In the Victory Over Polio, Hope for COVID-19

The victory over polio should give us hope in the battle against COVID-19, two of our researchers say in a timely new editorial.

Many people alive today can’t remember when polio was a threat. We know it as something in the history books — the disease that paralyzed a future president.

The new editorial, by our Bill Petri, MD, PhD, and graduate student Alexandra N. Donlan, reminds us what life was like before Jonas Salk developed the first polio vaccine in 1955. Summer was polio season, and social distancing was the norm. Movie theaters and swimming pools closed during outbreaks. People turned their heads to talk. Even handling money was frightening.
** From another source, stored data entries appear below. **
-- ==== Sys2Proof/Machine/Image.lean ====
section
/-! DEFINITION. The configuration image (11.5): its fields as the node reads them, and the seven checks of R3. -/

namespace Sys2Proof.Machine

/-- 11.5: the offset of an outlet block. -/
def outletOffset : OutletNo → Nat
  | .o1 => 0x1A
  | .o2 => 0x2C
  | .o3 => 0x3E
  | .o4 => 0x50

/-- 11.3: the role a role byte stands for. -/
def roleOfByte (n : Nat) : OutletRole := if n = 0 then .stray else .deck n

/-- 11.5: an outlet block. -/
def imageOutlet (b : List Byte) (k : OutletNo) : OutletConfig :=
  let i := outletOffset k
  { fitted := byteAt b i == 1, role := roleOfByte (byteAt b (i + 1)), centre := wordAt b (i + 2),
    arm := wordAt b (i + 4), leadMs := wordAt b (i + 6), confirm := wordAt b (i + 8), maxLength := wordAt b (i + 10),
    longCapable := byteAt b (i + 12) == 1, strokeMs := wordAt b (i + 13), fullLimit := byteAt b (i + 15),
    shareLimit := byteAt b (i + 16), clearLimit := byteAt b (i + 17) }

/-- 11.5: acceptance slot n, from 0. -/
def imageSlot (b : List Byte) (n : Nat) : AcceptanceSlot :=
  let i := 0x62 + 5 * n
  { classValue := b.getD i 0, classMask := b.getD (i + 1) 0, subjectValue := b.getD (i + 2) 0,
    subjectMask := b.getD (i + 3) 0, accept := byteAt b (i + 4) == 1 }

/-- R45: the divider of a fixed reader rate, or AUTO. -/
def rateOfByte : Nat → ReaderRate
  | 1 => .fixed 120
  | 2 => .fixed 60
  | 3 => .fixed 30
  | 4 => .fixed 20
  | 5 => .fixed 10
  | _ => .auto

/-- 11.5: the line rate in kbit/s. -/
def lineRateOfByte : Nat → Nat
  | 1 => 125
  | 2 => 250
  | _ => 500

/-- 11.6: the address the straps read, with weights 1 to 32. -/
def strapAddress (straps : BitVec 6) : Nat := straps.toNat

/-- R187, R205: the check value stored at the image's end. -/
def storedCheck (b : List Byte) : BitVec 16 := BitVec.ofNat 16 (wordAt b 0x8A)

/-- R187: the configuration the node freezes from the straps and an accepted image. -/
def configOf (straps : BitVec 6) (b : List Byte) : NodeConfig :=
  { address := strapAddress straps, digest := storedCheck b, lineRateKbit := lineRateOfByte (byteAt b 0),
    readerFitted := byteAt b 1 == 1, readerRate := rateOfByte (byteAt b 2), downstream := byteAt b 3,
    lapOrigin := byteAt b 4 == 1, lapLimit := byteAt b 5, handoff := wordAt b 6, feed := wordAt b 8,
    scanTail := wordAt b 10, lateSpan := wordAt b 12, tolerance := wordAt b 14, minLength := wordAt b 16,
    mergeLimit := wordAt b 18, averaging := byteAt b 0x14,
    gaugeMode := if byteAt b 0x15 = 1 then .paced else .continuous, refreshSec := byteAt b 0x16,
    joinSec := byteAt b 0x17, claimMs := wordAt b 0x18,
    outlets := ⟨imageOutlet b .o1, imageOutlet b .o2, imageOutlet b .o3, imageOutlet b .o4⟩,
    slots := (List.range 8).map (imageSlot b) }

/-- A field lies in its range. -/
def inRange (lo hi n : Nat) : Bool := decide (lo ≤ n) && decide (n ≤ hi)

/-- R2, 11.5: the range check of one outlet block. The fields of an outlet whose fitted byte is 0 are not
checked; a fitted byte other than 0 or 1 fails whatever the block holds. -/
def outletRangesOk (b : List Byte) (k : OutletNo) : Bool :=
  let i := outletOffset k
  let o := imageOutlet b k
  if byteAt b i = 0 then true
  else if byteAt b i ≠ 1 then false
  else inRange 0 Config.maxDeck (byteAt b (i + 1)) && inRange 100 20000 o.centre && inRange 20 2000 o.arm
    && decide (o.arm < o.centre) && inRange 0 500 o.leadMs && inRange 20 1000 o.confirm
    && inRange 100 1500 o.maxLength && inRange 0 1 (byteAt b (i + 12)) && inRange 20 1000 o.strokeMs
    && decide (o.clearLimit < o.shareLimit) && decide (o.shareLimit ≤ o.fullLimit)

/-- R1, R3 check 3, R45, R187, 11.5: every field of the image lies in its range. -/
def imageRangesOk (straps : BitVec 6) (b : List Byte) : Bool :=
  inRange 1 3 (byteAt b 0) && inRange 0 1 (byteAt b 1) && inRange 1 6 (byteAt b 2)
    && inRange 1 Config.maxNode (byteAt b 3) && byteAt b 3 != strapAddress straps
    && inRange 0 1 (byteAt b 4) && inRange 1 7 (byteAt b 5)
    && inRange 200 30000 (wordAt b 6) && inRange 0 8000 (wordAt b 8) && inRange 0 2000 (wordAt b 10)
    && inRange 100 4000 (wordAt b 12) && inRange 10 400 (wordAt b 14) && inRange 10 200 (wordAt b 16)
    && inRange 200 4000 (wordAt b 18)
    && (byteAt b 0x14 == 1 || byteAt b 0x14 == 4 || byteAt b 0x14 == 16) && inRange 0 1 (byteAt b 0x15)
    && inRange 1 10 (byteAt b 0x16) && inRange 1 30 (byteAt b 0x17) && inRange 500 10000 (wordAt b 0x18)
    && OutletNo.all.all (outletRangesOk b) && OutletNo.all.any (fun k => byteAt b (outletOffset k) == 1)
    && (List.range 8).all (fun n => inRange 0 1 (byteAt b (0x62 + 5 * n + 4)))

/-- R3 check 4: at most one fitted outlet has role STRAY. -/
def strayOutletsOk (c : NodeConfig) : Bool :=
  decide ((c.fittedOutlets.countP fun k => (c.outlet k).role == .stray) ≤ 1)

/-- R3 check 5: no two fitted outlets have role DECK with the same deck. -/
def decksDistinct (c : NodeConfig) : Bool := decide c.servedDecks.Nodup

/-- R3 check 6: every push and its confirmation are decided before the handoff window opens. -/
def placementOk (c : NodeConfig) : Bool :=
  c.fittedOutlets.all fun k =>
    decide ((c.outlet k).centre + (c.outlet k).maxLength / 2 + (c.outlet k).confirm + c.tolerance < c.handoff)

/-- R3 check 7: the count span. -/
def spanOk (c : NodeConfig) : Bool := decide (c.handoff + c.tolerance + c.mergeLimit < 32768)

/-- R3 check 2: the image can be read in full and its check value is the one stored at its end. -/
def imageCheckOk (b : List Byte) : Bool :=
  decide (Config.imageBytes ≤ b.length) && checkValue (b.take 0x8A) == storedCheck b

/-- R3: the code of the first check that fails, none when every check passes. -/
def startFault (straps : BitVec 6) (b : List Byte) : Option Nat :=
  if strapAddress straps = 0 ∨ Config.maxNode < strapAddress straps then some 1
  else if imageCheckOk b = false then some 2
  else if imageRangesOk straps b = false then some 3
  else if strayOutletsOk (configOf straps b) = false then some 4
  else if decksDistinct (configOf straps b) = false then some 5
  else if placementOk (configOf straps b) = false then some 6
  else if spanOk (configOf straps b) = false then some 7
  else none

end Sys2Proof.Machine
end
For many people born after the 1950s, living in that fashion has been hard to imagine. Until our lives changed with the arrival of COVID-19.

Now we find ourselves in another race against disease, as was the case in the 1950s. But the fact that polio seems so distant to us shows that medicine can triumph over even the most terrible illnesses. Polio, in the West, has joined smallpox, measles, mumps, tetanus and more as serious diseases that are no longer serious threats thanks to medical research.

“As the world faces COVID-19,” the scientists conclude, “it is heartening to see the same application of science to public health for [COVID] as the one used for the last 70 years of polio-virus research.”

There are more than 200 potential COVID-19 vaccines in development. Lets wish Dr. Petri and all his fellow researchers the best of luck.